WHAT’S WRONG WITH DRUGS IN SPORT ANYWAY? If you’re seriously wondering that, you may be reading the wrong website!

But it’s not just a question of certain individuals trying to sneak an advantage, there are health issues too. While newspapers may focus on people not playing by the rules, most governing bodies go to great lengths to stress the harmful effects of drugs on athletes’ longterm health.

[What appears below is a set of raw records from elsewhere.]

@[simp] theorem snapshotRequest_frame {s : State} :
    (snapshotRequest s).pending = s.pending ∧ (snapshotRequest s).straps = s.straps ∧
    (snapshotRequest s).inReset = s.inReset ∧ (snapshotRequest s).oscillator = s.oscillator ∧
    (snapshotRequest s).now = s.now ∧ (snapshotRequest s).freeUses = s.freeUses ∧ (snapshotRequest s).dram = s.dram ∧
    (snapshotRequest s).flips = s.flips ∧ (snapshotRequest s).link = s.link ∧ (snapshotRequest s).adm = s.adm ∧
    (snapshotRequest s).time = s.time ∧ (snapshotRequest s).xfer = s.xfer ∧ (snapshotRequest s).windows = s.windows ∧
    (snapshotRequest s).integ = s.integ ∧ (snapshotRequest s).march = s.march ∧ (snapshotRequest s).loop = s.loop ∧
    (snapshotRequest s).dec = s.dec ∧ (snapshotRequest s).fault = s.fault := by
  simpa [eraseBlocks] using snapshotRequest_erase (l := [.rep, .path]) (List.Subset.refl _) (s := s)

@[simp] theorem settleRelease_erase {l  s} (h : [.rep] ⊆ l) :
    eraseBlocks l (settleRelease s) = eraseBlocks l s := by
  simp at h
  simp only [settleRelease]
  repeat' split
  all_goals simp [h]

@[simp] theorem settleRelease_frame {s : State} :
    (settleRelease s).pending = s.pending ∧ (settleRelease s).straps = s.straps ∧
    (settleRelease s).inReset = s.inReset ∧ (settleRelease s).oscillator = s.oscillator ∧
    (settleRelease s).now = s.now ∧ (settleRelease s).freeUses = s.freeUses ∧ (settleRelease s).dram = s.dram ∧
    (settleRelease s).flips = s.flips ∧ (settleRelease s).link = s.link ∧ (settleRelease s).adm = s.adm ∧
    (settleRelease s).time = s.time ∧ (settleRelease s).xfer = s.xfer ∧ (settleRelease s).windows = s.windows ∧
    (settleRelease s).path = s.path ∧ (settleRelease s).integ = s.integ ∧ (settleRelease s).march = s.march ∧
    (settleRelease s).loop = s.loop ∧ (settleRelease s).dec = s.dec ∧ (settleRelease s).fault = s.fault := by
  simpa [eraseBlocks] using settleRelease_erase (l := [.rep]) (List.Subset.refl _) (s := s)

@[simp] theorem entryWritten_erase {l  s} (h : [.rep] ⊆ l) :
    eraseBlocks l (entryWritten s) = eraseBlocks l s := by
  simp at h
  simp [entryWritten, h]

@[simp] theorem entryWritten_frame {s : State} :
    (entryWritten s).pending = s.pending ∧ (entryWritten s).straps = s.straps ∧ (entryWritten s).inReset = s.inReset ∧
    (entryWritten s).oscillator = s.oscillator ∧ (entryWritten s).now = s.now ∧ (entryWritten s).freeUses = s.freeUses ∧
    (entryWritten s).dram = s.dram ∧ (entryWritten s).flips = s.flips ∧ (entryWritten s).link = s.link ∧
    (entryWritten s).adm = s.adm ∧ (entryWritten s).time = s.time ∧ (entryWritten s).xfer = s.xfer ∧
    (entryWritten s).windows = s.windows ∧ (entryWritten s).path = s.path ∧ (entryWritten s).integ = s.integ ∧
    (entryWritten s).march = s.march ∧ (entryWritten s).loop = s.loop ∧ (entryWritten s).dec = s.dec ∧
    (entryWritten s).fault = s.fault := by
  simpa [eraseBlocks] using entryWritten_erase (l := [.rep]) (List.Subset.refl _) (s := s)

@[simp] theorem snapshotIdle_erase {l  s} (h : [.rep] ⊆ l) :
    eraseBlocks l (snapshotIdle s) = eraseBlocks l s := by
  simp at h
  simp [snapshotIdle, h]

@[simp] theorem snapshotIdle_frame {s : State} :
    (snapshotIdle s).pending = s.pending ∧ (snapshotIdle s).straps = s.straps ∧ (snapshotIdle s).inReset = s.inReset ∧
    (snapshotIdle s).oscillator = s.oscillator ∧ (snapshotIdle s).now = s.now ∧ (snapshotIdle s).freeUses = s.freeUses ∧
    (snapshotIdle s).dram = s.dram ∧ (snapshotIdle s).flips = s.flips ∧ (snapshotIdle s).link = s.link ∧
    (snapshotIdle s).adm = s.adm ∧ (snapshotIdle s).time = s.time ∧ (snapshotIdle s).xfer = s.xfer ∧
    (snapshotIdle s).windows = s.windows ∧ (snapshotIdle s).path = s.path ∧ (snapshotIdle s).integ = s.integ ∧
    (snapshotIdle s).march = s.march ∧ (snapshotIdle s).loop = s.loop ∧ (snapshotIdle s).dec = s.dec ∧
    (snapshotIdle s).fault = s.fault := by
  simpa [eraseBlocks] using snapshotIdle_erase (l := [.rep]) (List.Subset.refl _) (s := s)

@[simp] theorem snapshotDone_erase {l  s} (h : [.rep, .path] ⊆ l) :
    eraseBlocks l (snapshotDone s) = eraseBlocks l s := by
  simp at h
  simp only [snapshotDone]
  repeat' split
  all_goals simp [h]

@[simp] theorem snapshotDone_frame {s : State} :
    (snapshotDone s).pending = s.pending ∧ (snapshotDone s).straps = s.straps ∧ (snapshotDone s).inReset = s.inReset ∧
    (snapshotDone s).oscillator = s.oscillator ∧ (snapshotDone s).now = s.now ∧ (snapshotDone s).freeUses = s.freeUses ∧
    (snapshotDone s).dram = s.dram ∧ (snapshotDone s).flips = s.flips ∧ (snapshotDone s).link = s.link ∧
    (snapshotDone s).adm = s.adm ∧ (snapshotDone s).time = s.time ∧ (snapshotDone s).xfer = s.xfer ∧
    (snapshotDone s).windows = s.windows ∧ (snapshotDone s).integ = s.integ ∧ (snapshotDone s).march = s.march ∧
    (snapshotDone s).loop = s.loop ∧ (snapshotDone s).dec = s.dec ∧ (snapshotDone s).fault = s.fault := by
  simpa [eraseBlocks] using snapshotDone_erase (l := [.rep, .path]) (List.Subset.refl _) (s := s)

/-! ### Machine/Arbiter.lean -/

@[simp] theorem evalLoad_erase {l  s} (h : [.path, .march, .integ] ⊆ l) :
    eraseBlocks l (evalLoad s) = eraseBlocks l s := by
  simp at h
  simp only [evalLoad]
  repeat' split
  all_goals simp [h]

@[simp] theorem evalLoad_frame {s : State} :
    (evalLoad s).pending = s.pending ∧ (evalLoad s).straps = s.straps ∧ (evalLoad s).inReset = s.inReset ∧
    (evalLoad s).oscillator = s.oscillator ∧ (evalLoad s).now = s.now ∧ (evalLoad s).freeUses = s.freeUses ∧
    (evalLoad s).dram = s.dram ∧ (evalLoad s).flips = s.flips ∧ (evalLoad s).link = s.link ∧ (evalLoad s).adm = s.adm ∧
    (evalLoad s).time = s.time ∧ (evalLoad s).xfer = s.xfer ∧ (evalLoad s).windows = s.windows ∧
    (evalLoad s).loop = s.loop ∧ (evalLoad s).dec = s.dec ∧ (evalLoad s).rep = s.rep ∧
    (evalLoad s).fault = s.fault := by
  simpa [eraseBlocks] using evalLoad_erase (l := [.path, .march, .integ]) (List.Subset.refl _) (s := s)

@[simp] theorem issue_erase {l a s} (h : [.path] ⊆ l) :
    eraseBlocks l (issue a s) = eraseBlocks l s := by
  simp at h
  simp only [issue]
  repeat' split
  all_goals simp [h]

@[simp] theorem issue_frame {a s} :
    (issue a s).pending = s.pending ∧ (issue a s).straps = s.straps ∧ (issue a s).inReset = s.inReset ∧
    (issue a s).oscillator = s.oscillator ∧ (issue a s).now = s.now ∧ (issue a s).freeUses = s.freeUses ∧
    (issue a s).dram = s.dram ∧ (issue a s).flips = s.flips ∧ (issue a s).link = s.link ∧ (issue a s).adm = s.adm ∧
    (issue a s).time = s.time ∧ (issue a s).xfer = s.xfer ∧ (issue a s).windows = s.windows ∧
    (issue a s).integ = s.integ ∧ (issue a s).march = s.march ∧ (issue a s).loop = s.loop ∧ (issue a s).dec = s.dec ∧
    (issue a s).rep = s.rep ∧ (issue a s).fault = s.fault := by
  simpa [eraseBlocks] using issue_erase (l := [.path]) (List.Subset.refl _) (a := a) (s := s)

@[simp] theorem grantTo_erase {l a b c s} (h : [.path] ⊆ l) :
    eraseBlocks l (grantTo a b c s) = eraseBlocks l s := by
  simp at h
  simp [grantTo, h]

@[simp] theorem grantTo_frame {a b c s} :
    (grantTo a b c s).pending = s.pending ∧ (grantTo a b c s).straps = s.straps ∧
    (grantTo a b c s).inReset = s.inReset ∧ (grantTo a b c s).oscillator = s.oscillator ∧
    (grantTo a b c s).now = s.now ∧ (grantTo a b c s).freeUses = s.freeUses ∧ (grantTo a b c s).dram = s.dram ∧
    (grantTo a b c s).flips = s.flips ∧ (grantTo a b c s).link = s.link ∧ (grantTo a b c s).adm = s.adm ∧
    (grantTo a b c s).time = s.time ∧ (grantTo a b c s).xfer = s.xfer ∧ (grantTo a b c s).windows = s.windows ∧
    (grantTo a b c s).integ = s.integ ∧ (grantTo a b c s).march = s.march ∧ (grantTo a b c s).loop = s.loop ∧
    (grantTo a b c s).dec = s.dec ∧ (grantTo a b c s).rep = s.rep ∧ (grantTo a b c s).fault = s.fault := by
  simpa [eraseBlocks] using grantTo_erase (l := [.path]) (List.Subset.refl _) (a := a) (b := b) (c := c) (s := s)

@[simp] theorem grantNext_erase {l  s} (h : [.path] ⊆ l) :
    eraseBlocks l (grantNext s) = eraseBlocks l s := by
  simp at h
  simp only [grantNext]
  repeat' split
  all_goals simp [h]
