@[simp] theorem snapshotRequest_portView {s : State} :
    portView (snapshotRequest s).path = portView s.path := by
  simp only [snapshotRequest]
  repeat' split
  all_goals simp

@[simp] theorem snapshotDone_portView {s : State} :
    portView (snapshotDone s).path = portView s.path := by
  simp only [snapshotDone]
  repeat' split
  all_goals simp

@[simp] theorem evalLoad_portView {s : State} :
    portView (evalLoad s).path = portView s.path := by
  simp only [evalLoad]
  split
  · rfl
  · rw [loadChanged_portView]; rfl

@[simp] theorem issue_portView {a s} :
    portView (issue a s).path = portView s.path := by
  simp only [issue]
  repeat' split
  all_goals first
    | rfl
    | exact setStage_portView

@[simp] theorem grantTo_portView {a b c s} :
    portView (grantTo a b c s).path = portView s.path := by
  simp only [grantTo, issue_portView]; rfl

@[simp] theorem grantNext_portView {s : State} :
    portView (grantNext s).path = portView s.path := by
  simp only [grantNext]
  repeat' split
  all_goals simp

@[simp] theorem grant_portView {s : State} :
    portView (grant s).path = portView s.path := by
  simp only [grant]
  repeat' split
  all_goals simp

@[simp] theorem applyPorts_portView {a s} :
    portView (applyPorts a s).path = portView s.path := by
  simp only [applyPorts, evalLoad_portView]; rfl

@[simp] theorem clearPorts_portView {s : State} :
    portView (clearPorts s).path = portView s.path := by
  rfl

@[simp] theorem applyWindow_portView {a s} :
    portView (applyWindow a s).path = portView s.path := by
  simp only [applyWindow]
  repeat' split
  all_goals simp

@[simp] theorem applyTimeset_portView {a s} :
    portView (applyTimeset a s).path = portView s.path := by
  simp [applyTimeset]

@[simp] theorem changeConditions_portView {a b s} :
    portView (changeConditions a b s).path = portView s.path := by
  simp only [changeConditions]
  rw [foldl_portView]
  · simp
  · intro t c _; simp

@[simp] theorem applyFault_portView {a s} :
    portView (applyFault a s).path = portView s.path := by
  simp [applyFault]

@[simp] theorem whenBit_portView {a b f s} (h : ∀ t, portView (f t).path = portView t.path) :
    portView (whenBit a b f s).path = portView s.path := by
  simp only [whenBit]
  split <;> simp [h]

@[simp] theorem applyClear_portView {a s} :
    portView (applyClear a s).path = portView s.path := by
  simp [applyClear]

@[simp] theorem checked_portView {a f s} (h : ∀ t, portView (f t).path = portView t.path) :
    portView (checked a f s).2.path = portView s.path := by
  simp only [checked]
  split <;> simp [h]

@[simp] theorem examineRemap_portView {a s} :
    portView (examineRemap a s).2.path = portView s.path := by
  simp only [examineRemap]
  repeat' split
  all_goals simp

@[simp] theorem examineMemtest_portView {a s} :
    portView (examineMemtest a s).2.path = portView s.path := by
  simp only [examineMemtest]
  repeat' split
  all_goals simp

@[simp] theorem examineLooptest_portView {a s} :
    portView (examineLooptest a s).2.path = portView s.path := by
  simp only [examineLooptest]
  repeat' split
  all_goals simp

@[simp] theorem examineKind_portView {a b s} :
    portView (examineKind a b s).2.path = portView s.path := by
  simp only [examineKind]
  repeat' split
  all_goals simp

@[simp] theorem recordResult_portView {a b c d s} :
    portView (recordResult a b c d s).path = portView s.path := by
  simp [recordResult]

@[simp] theorem examineFull_portView {a b s} :
    portView (examineFull a b s).path = portView s.path := by
  simp only [examineFull]
  repeat' split
  all_goals simp

@[simp] theorem examineRecord_portView {a b c s} :
    portView (examineRecord a b c s).path = portView s.path := by
  simp only [examineRecord]
  repeat' split
  all_goals simp

@[simp] theorem countPort_portView {a b s} :
    portView (countPort a b s).path = portView s.path := by
  rfl

@[simp] theorem answer_portView {a b s} :
    portView (answer a b s).path = portView s.path := by
  simp only [answer, marchPump_portView, leaveDrain_frame, setStage_portView]

@[simp] theorem observe_portView {a b c s} :
    portView (observe a b c s).2.path = portView s.path := by
  simp only [observe]
  repeat' split
  all_goals simp

end Sys2Proof.Machine
end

For example, the International Olympic Committee state that they are anti-drugs for three reasons:

HEALTH: To protect the health of athletes
ETHICS: To honour both medical and sport ethics
FAIRNESS: To promote equality for all competing athletes

There are more published guidelines on substance-abuse than a cat’s got fleas, so if you’re involved in sport make sure you know which ones apply to you, and for which events...

Most individual sporting bodies in the UK have their own published anti-doping rules. These can vary slightly from sport to sport, and it’s speculated that confusion over slight differences in regulations could be behind some of the high-profile drugs allegations to emerge recently. So all competitors in elite sport are strongly advised to get their hands on the specific documents relating to their event.

However, we do also have national guidelines, as laid down by UKSport.

And as signatories to the Council Of Europe Anti-Doping Convention, the UK is bound to comply with its code of practice.

On a global scale, there’s the International Olympic Committee’s Anti-Doping Code.